In honor of National Pie Day today, here is a guest post from my sister, Heather. (I don’t bake much, and I love guest posts almost as much as I love pie.) She was in charge of pies this year for Thanksgiving, and let’s just say she really hit it out of the park. Her Apple Butter Custard Pie was a creamy and delicious addition to the already impressive dessert lineup. It takes a seasoned baker to invent a pie recipe, especially one made from homemade apple butter!
Take it away, Heather:
“A few weeks ago, I was the recipient of what seemed like a bushel of Granny Smith apples from a friend’s backyard tree. (I admit to not knowing exactly what quantity constitutes a “bushel,” but let’s just say it was a lot of apples.) We snacked on the tart, small green apples for a week, and — although I’m not a big fan of cooked apples myself — I baked a pretty good apple pie. What remained still felt like a bushel of apples.

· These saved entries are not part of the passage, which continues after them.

-- ==== Sys2Proof/Machine/Flags.lean ====
section
/-! DEFINITION. The flags of FPCS (R63, R64), the rounding mode in force (R62), and the scalar floating-point values of
R190 to R192. -/

namespace Sys2Proof.Machine

/-- FPCS.RM (Table 3.4). -/
def Ctl.rm (c : Ctl) : Rm :=
  match bits c.fpcs.toNat 33 32 with
  | 0 => .rne | 1 => .rtz | 2 => .rdn | _ => .rup

/-- The mode of a rounding-mode field: its own suffix, or FPCS.RM (R62). -/
def Core.mode (c : Core) (r : RmSel) : Rm := r.getD c.ctl.rm


/-- The format of a scalar word's width bit. -/
def scalarFmt (dbl : Bool) : FFmt := if dbl then .fp64 else .fp32

/-- The operand code of the width (R181): an FP32 operand is bits [31:0]. -/
def fpCode (dbl : Bool) (w : Word) : Nat := if dbl then w.toNat else w.toNat % 2 ^ 32

/-- The value of an operand. -/
def Core.fp (c : Core) (dbl : Bool) (a : GReg) : Num := (scalarFmt dbl).val (fpCode dbl (c.rd a))

/-- The class bit of FCLS (R191). -/
def fpClass (F : FFmt) (x : Nat) : Nat :=
  let neg := bitAt x (F.eb + F.fb)
  let mag := x % F.signBit
  match F.val x with
  | .nan _ _ _ => 8
  | .inf _ => if neg then 0 else 7
  | _ =>
    if mag = 0 then (if neg then 3 else 4)
    else if mag < 2 ^ F.fb then (if neg then 2 else 5)
    else if neg then 1 else 6

/-- The result of FSGN (R191): the magnitude of x with the sign of y, its inverse, or the XOR of both. -/
def fpSign (F : FFmt) (o x y : Nat) : Nat :=
  let sx := bitAt x (F.eb + F.fb)
  let sy := bitAt y (F.eb + F.fb)
  F.withSign (match o with | 0 => sy | 1 => !sy | _ => sx != sy) (x % F.signBit)

/-- An integer as an exact value. -/
def intNum (v : Int) : Num := .dy (decide (v < 0)) v.natAbs 0

/-- FCVT (Table 8.5): the result register value and flags. -/
def fpConvert (k : Nat) (dbl : Bool) (mode : Rm) (w : Word) : Word × Flags :=
  let F := scalarFmt dbl
  let x := F.val (fpCode dbl w)
  let out := fun (r : Nat × Flags) => (BitVec.ofNat 64 r.1, r.2)
  match k with
  | 0 => out ((FFmt.fp32.val (w.toNat % 2 ^ 32)).toFloat .fp64 mode false)
  | 1 => out ((FFmt.fp64.val w.toNat).toFloat .fp32 mode false)
  | 2 => out (x.toInt 64 true mode)
  | 3 => out (x.toInt 64 false mode)
  | 4 => out ((intNum w.toInt).toFloat F mode false)
  | 5 => out ((intNum w.toNat).toFloat F mode false)
  | 6 => let r := x.toInt 32 true mode; (BitVec.ofInt 64 (sintOf 32 r.1), r.2)
  | _ => out (x.toInt 32 false mode)

end Sys2Proof.Machine
end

After looking around for something to do with the remaining apples, I settled on apple butter, which I’ve never tried to make but is the one cooked-apple thing I really do love. Here’s my recipe, culled from several versions I found in my cookbooks. Not only is this apple butter delicious on toast, it is also divine warmed and poured over vanilla ice cream (and of course in a pie, see below).
Homemade Apple Butter
5 lbs. (or more) unpeeled apples, cored and roughly chopped (enough to fill your large crock pot to almost overflowing)
4 cups organic sugar (I also think brown sugar would be great)
2 tsp. ground cinnamon
Pinch freshly ground nutmeg, to taste
1/4 tsp. salt
Place the apples in the crock pot, mound up as high as you can. Mix the sugar, cinnamon, nutmeg, and salt. Pour the mixture over the apples in the slow cooker and mix well. Cover and cook on high for 1 hour, then reduce the heat to low and cook 9-11 hours, stirring occasionally, until the mixture is thickened and dark brown. Use an immersion blender (or a lot of elbow grease and a whisk) to blend the mixture until smooth and creamy.

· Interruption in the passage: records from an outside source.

-- ==== Sys2Proof/Machine/Placement.lean ====
section
/-! DEFINITION. The distribution of a launch's groups (R97 to R103), what a core is given at the start of a task or stream (R37,
R49, R104, R398, R404), saving and resuming (R406 to R408), and the choice among launches (R107 to R109). -/

namespace Sys2Proof.Machine

/-! ### Traversal orders (R47, R99, R100) -/

/-- The smallest k with 2^k ≥ n. -/
def ceilLog2 (n : Nat) : Nat := clog2 n

/-- The Morton key of a point with k bits a coordinate (R99). -/
def mortonKey (k x y z : Nat) : Nat :=
  (List.range k).foldl (fun m i => m + x / 2 ^ i % 2 * 2 ^ (3 * i) + y / 2 ^ i % 2 * 2 ^ (3 * i + 1) + z / 2 ^ i % 2 * 2 ^ (3 * i + 2)) 0

/-- The Hilbert key of a point of an n × n plane, n = 2^k, one level at a time (R100). -/
def hilbertKey (n : Nat) : Nat → Nat → Nat → Nat
  | 0, _, _ => 0
  | k + 1, x, y =>
    let side := 2 ^ k
    let rx := x / side % 2
    let ry := y / side % 2
    let d := side * side * ((3 * rx) ^^^ ry)
    if ry = 0 then
      if rx = 1 then d + hilbertKey n k (n - 1 - y) (n - 1 - x) else d + hilbertKey n k y x
    else d + hilbertKey n k x y

/-- The element of a list with exactly r elements of smaller key. -/
def ofRank {α : Type} (key : α → Nat) (l : List α) (r : Nat) : Option α :=
  l.find? (fun a => (l.filter (fun b => key b < key a)).length = r)

/-- The points of a plane. -/
def planePoints (x y : Nat) : List (Nat × Nat) := (List.range y).flatMap (fun j => (List.range x).map (fun i => (i, j)))

/-- The group with identifier j (R47, R99, R100). -/
def groupOf (l : Lpb) (j : Nat) : Nat × Nat × Nat :=
  let X := l.xm1 + 1
  let Y := l.ym1 + 1
  let Z := l.zm1 + 1
  match l.trav with
  | 0 => (j % X, j / X % Y, j / X / Y)
  | 1 => (j / Z / Y, j / Z % Y, j % Z)
  | 2 =>
    let k := ceilLog2 (max X (max Y Z))
    let pts := (List.range Z).flatMap (fun z => (planePoints X Y).map (fun p => (p.1, p.2, z)))
    (ofRank (fun p => mortonKey k p.1 p.2.1 p.2.2) pts j).getD (0, 0, 0)
  | _ =>
    let k := ceilLog2 (max X Y)
    let p := (ofRank (fun (p : Nat × Nat) => hilbertKey (2 ^ k) k p.1 p.2) (planePoints X Y) (j % (X * Y))).getD (0, 0)
    (p.1, p.2, j / (X * Y))

/-! ### Distribution (R101) -/

/-- Logical core of the package and wave of task j, of n tasks over c logical cores with swizzle width w = 2^SWZ. -/
def distribute (n c w j : Nat) : Nat × Nat :=
  let b := j / (w * c)
  let o := j - b * w * c
  let width := min w ((n - b * w * c + c - 1) / c)
  (o / width, b * w + o % width)

/-- The groups of one die, in the order of their identifiers: local logical core and identifier. `m` logical cores a die,
`rank` the die's place among the launch's dies. -/
def dieGroups (l : Lpb) (m dies rank : Nat) : List (Nat × Nat) :=
  (List.range l.groups).filterMap (fun j =>
    let x := (distribute l.groups (m * dies) (2 ^ l.swz) j).1
    if x / m = rank then some (x % m, j) else none)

This recipe makes a lot of apple butter. I gave jars to my mom, my in-laws, my colleagues at the Tattered Cover, and the friend who gave me the apples (but not to my loving older sister). And since I was on pie duty for Thanksgiving, I decided to attempt making a pie with it (in addition to the maple pumpkin, sweet potato, and bourbon pecan that were already on the menu). I used a basic pumpkin pie recipe, replacing the pumpkin, spices, and sugar with the apple butter. I also added an extra egg, to make sure the custard was nice and thick. It was only an experiment, but it was a huge success; even the kids loved it!
Apple Butter Custard Pie
1 9-inch pie crust (I love the recipe for pie crust in “Baking Illustrated” by the Cooks Illustrated folks, and you can find un-hydrogenated, organic, vegetarian shortening at Whole Foods)
3 large eggs
2 cups apple butter (My homemade apple butter was a little thin, so I let it drain for a couple of hours in cheese cloth. You can also use store-bought organic apple butter.)
1/2 tsp. kosher salt
1 cup heavy cream
Heavy whipping cream, sugar, and vanilla extract for topping.

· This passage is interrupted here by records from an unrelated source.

-- ==== Sys2Proof/Machine/Launches.lean ====
section
/-! DEFINITION. Events of the launch units: placement, saving, gang starts, retirement and reports (R95, R106 to R113, R406,
R411, R412). -/

namespace Sys2Proof.Machine

/-! ### Streams waiting for a core (R114 to R116, R130) -/

/-- Is a core a ring core: set in the masks, and in those of the last batch formation (R114)? -/
def Die.ringCore (d : Die) (c : Nat) : Bool :=
  if c < 64 then d.rcmaskl.getLsbD c && d.ringl.getLsbD c else d.rcmaskh.getLsbD (c - 64) && d.ringh.getLsbD (c - 64)

/-- SPAN of a stream's entry point in the image of the binding (R130). -/
def Binding.span (b : Binding) (entry : Nat) : Nat :=
  ((b.image.ttab.find? (fun e => e.1 = entry)).map (·.2.2)).getD b.image.safegap

/-- Does a stream on the shard need a reservation that is not held (R130)? -/
def State.needsRoom (s : State) (d : Die) (b : Binding) (x : Shard) (t : TagEntry) : Bool :=
  !x.resv && decide (x.deadline + d.fps < s.pacedNow + (b.span t.entry * 10 + 2) / 3)

/-- Is there room for the shard's footprint (R130)? -/
def Die.room (d : Die) (x : Shard) : Bool := decide (d.resv + x.footprint + (d.nom + d.stlow) * 2 ^ 20 ≤ d.size)

/-- The batches of a die in queue order with their shards, before the shards' deadlines (R131, R134). -/
def Die.queued (d : Die) : List (Shard × Batch) := d.shards.flatMap (fun x => x.batches.map (fun b => (x, b)))

/-- May a batch start, but for a core (R130, R131)? One that was queued when its kernel was unbound still may: R86 speaks of streams that have
started and of shards that arrive afterwards (DESIGN CHOICE, entry 108). -/
def State.batchReady (s : State) (d : Die) (e : Shard × Batch) : Bool :=
  match e.1.bound with
  | some b => !d.transit && !s.ring.restarting && decide (s.pacedNow ≤ e.1.deadline) && (!s.needsRoom d b e.1 e.2.tag || d.room e.1)
  | none => false

/-- May a core take a stream: a ring core with no stream, no gang task and no gang reservation (R115)? -/
def State.takesStream (s : State) (k : CoreKey) : Bool :=
  let d := s.getDie k.dieKey
  d.ringCore k.core && !d.halted && !s.fusedOff k && (d.slot k.core).gangs.isEmpty
    && (match (s.getCore k).task with | some t => !t.stream && !t.gang | none => true)

/-- Does a free core wait for a stream: a queued batch may start and the core may take it? -/
def State.streamWants (s : State) (k : CoreKey) : Bool :=
  let d := s.getDie k.dieKey
  s.takesStream k && d.queued.any (s.batchReady d)

/-! ### Placement (R108) -/

/-- Launches that have a group pending for a core. -/
def State.waitingOn (s : State) (k : CoreKey) : List Launch :=
  s.launches.filter (fun o => (o.share k.die).any (fun x => (x.next k.core).isSome) && o.q.pkg == k.pkg)

/-- Place group j of a launch on core k: a placement that counts against the other launches there (R107, R108). -/
def State.placeCounted (s : State) (l : Launch) (k : CoreKey) (j level : Nat) : State :=
  (s.setDie ((s.getDie k.dieKey).placed k.core l (s.waitingOn k) true)).placeGroup l k j level

/-- PLACEMENT_CHOICE: a free core, not reserved and not wanted by a stream, takes the candidate of R108. The resumption of a saved task
counts as a placement of its launch (entry 99). -/
def execPlacementChoice (s : State) : Out State :=
  let k := s.place.core
  let d := s.getDie k.dieKey
  if !s.coreFree k || !(d.slot k.core).gangs.isEmpty || s.streamWants k then idle s
  else
    match chooseCandidate (d.slot k.core).last (s.candidatesOf k) with
    | none => idle s
    | some c =>
      match s.launch c.lid with
      | none => idle s
      | some l =>
        match c with
        | .group _ j => ok (s.placeCounted l k j ((d.slot k.core).level l).1)
        | .saved _ m =>
          let d := d.placed k.core l (s.waitingOn k) false
          let q := aget s.queues l.q
          ok ((s.setDie { d with saved := d.saved.erase m }).resume m l.image ((q.map (·.asid)).getD 0) ((q.map (·.ptbase)).getD 0))

/-- Ask the flow task of a core to stop (R109, R111, R115). A gang or fixed-mode task, a stream, or a task already asked is left. -/
def askStop (why : StopCause) (c : Core) : Core :=
  match c.task with
  | some t => if c.phase == .running && !t.fixed && !t.gang && !t.stream && c.stop.isNone then { c with stop := some why } else c
  | none => c

/-- A launch's candidates have become pending on its cores: a running flow task of a strictly higher level is asked to stop
(R109). -/
def State.preempt (s : State) (l : Launch) : State :=
  l.shares.foldl (fun s x => x.bind.eraseDups.foldl (fun s n =>
    let k : CoreKey := ⟨l.q.pkg, x.die, n⟩
    let c := s.getCore k
    match c.task with
    | some t => if (x.next n).isSome && decide (l.prio < t.level) then s.setCore (askStop .preempt c) else s
    | none => s) s) s

/-! ### Quiet cores -/

/-- Has every vector word, record, load and store of a core run to its end (R406, R411)? -/
def Core.quiet (c : Core) : Bool :=
  c.vectorIdle && c.loads.isEmpty && c.stores.isEmpty && c.pq.isEmpty && c.prun.isEmpty && c.tq.isEmpty && c.trun.isEmpty

/-- Has every signal update of a core been applied? -/
def State.signalsDone (s : State) (k : CoreKey) : Bool :=
  s.sigs.all (fun m => m.applied || (match m.ord with | some o => o.1 != k | none => true))

/-- CONTEXT_SAVE_DONE: a task that has stopped at a SAFE, with nothing under way, has its image written and leaves its core
(R406, R407). -/
def execContextSaveDone (s : State) : Out State :=
  let c := s.core
  match c.phase, c.task with
  | .stopped groups live at_, some t =>
    if c.quiet && c.trap.isNone && s.signalsDone c.key then
      let d := s.ownDie
      ok ((s.setDie { d with saved := d.saved ++ [s.image c t groups live at_] }).setCore c.vacate)
    else idle s
  | _, _ => idle s

/-! ### Retirement (R411, R413) -/

/-- Under DET: has the task's log been applied or discarded (R373 to R375, R466)? -/
def State.logSettled (s : State) (k : CoreKey) (t : Task) : Bool :=
  if !t.det then true
  else if t.stream then !(s.getDie k.dieKey).streams.any (fun x => x.1 == t.formNo)
  else match s.launch t.lid with | some l => l.done.contains t.tid.toNat | none => true

/-- The words of a fault event (Table 16.3). -/
def faultWords (c : Core) : List Word := [0, 1, 2, 3, 4, 6].map (fun i => c.ctl.frec.get (Fin.ofNat 8 i))

/-- The counts of a launch after the end of one of its placed groups (R412). -/
def Launch.ended (l : Launch) (die : Nat) (t : Task) (k : EndKind) : Launch :=
  let l := match l.share die with
    | some x => l.setShare { x with
        ran := x.ran + (if t.executed then 1 else 0), stopped := x.stopped + (if k = .destroy then 1 else 0), live := x.live - 1 }
    | none => l
  if k = .fault then { l with faults := t.tid.toNat :: l.faults } else l

/-- The log of a stream that has retired closes its life with a serial number (R375). -/
def closeStream (no serial : Nat) (l : List StreamLog) : List StreamLog :=
  l.map (fun x => if x.no = no ∧ x.toT = 2 ^ 64 then { x with toT := serial } else x)

/-- TASK_RETIRE: the task or stream of this core has ended and everything of it has run out; its core becomes free. -/
def execTaskRetire (s : State) : Out State :=
  let c := s.core
  match c.phase, c.task with
  | .ending k, some t =>
    if c.quiet && s.signalsDone c.key && s.logSettled c.key t then
      let s := s.dropPin
      let s := if k = .fault then s.post (if t.stream then 2 else 1) c.key (faultWords c) else s
      let s := match s.launch t.lid with
        | some l => if t.stream then s else s.setLaunch (l.ended c.key.die t k)
        | none => s
      let d := s.ownDie
      let s := if t.stream then s.setDie { d with lives := d.lives + 1, streamLogs := closeStream t.formNo (d.lives + 1) d.streamLogs } else s
      ok (s.setCore s.core.vacate)
    else idle s
  | _, _ => idle s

Set an oven rack in the lower half of your oven and preheat to 350. Whisk together the eggs, apple butter, salt, and cream and pour into crust-lined pie dish. Bake until the center is set (but not really firm), about 60-70 minutes. Let cool to room temperature before serving. Top with freshly whipped cream, sweetened with a little sugar and vanilla.
Hmmm, since it’s National Pie Day and I’ve got pie on the brain, I just might make a potpie for dinner!”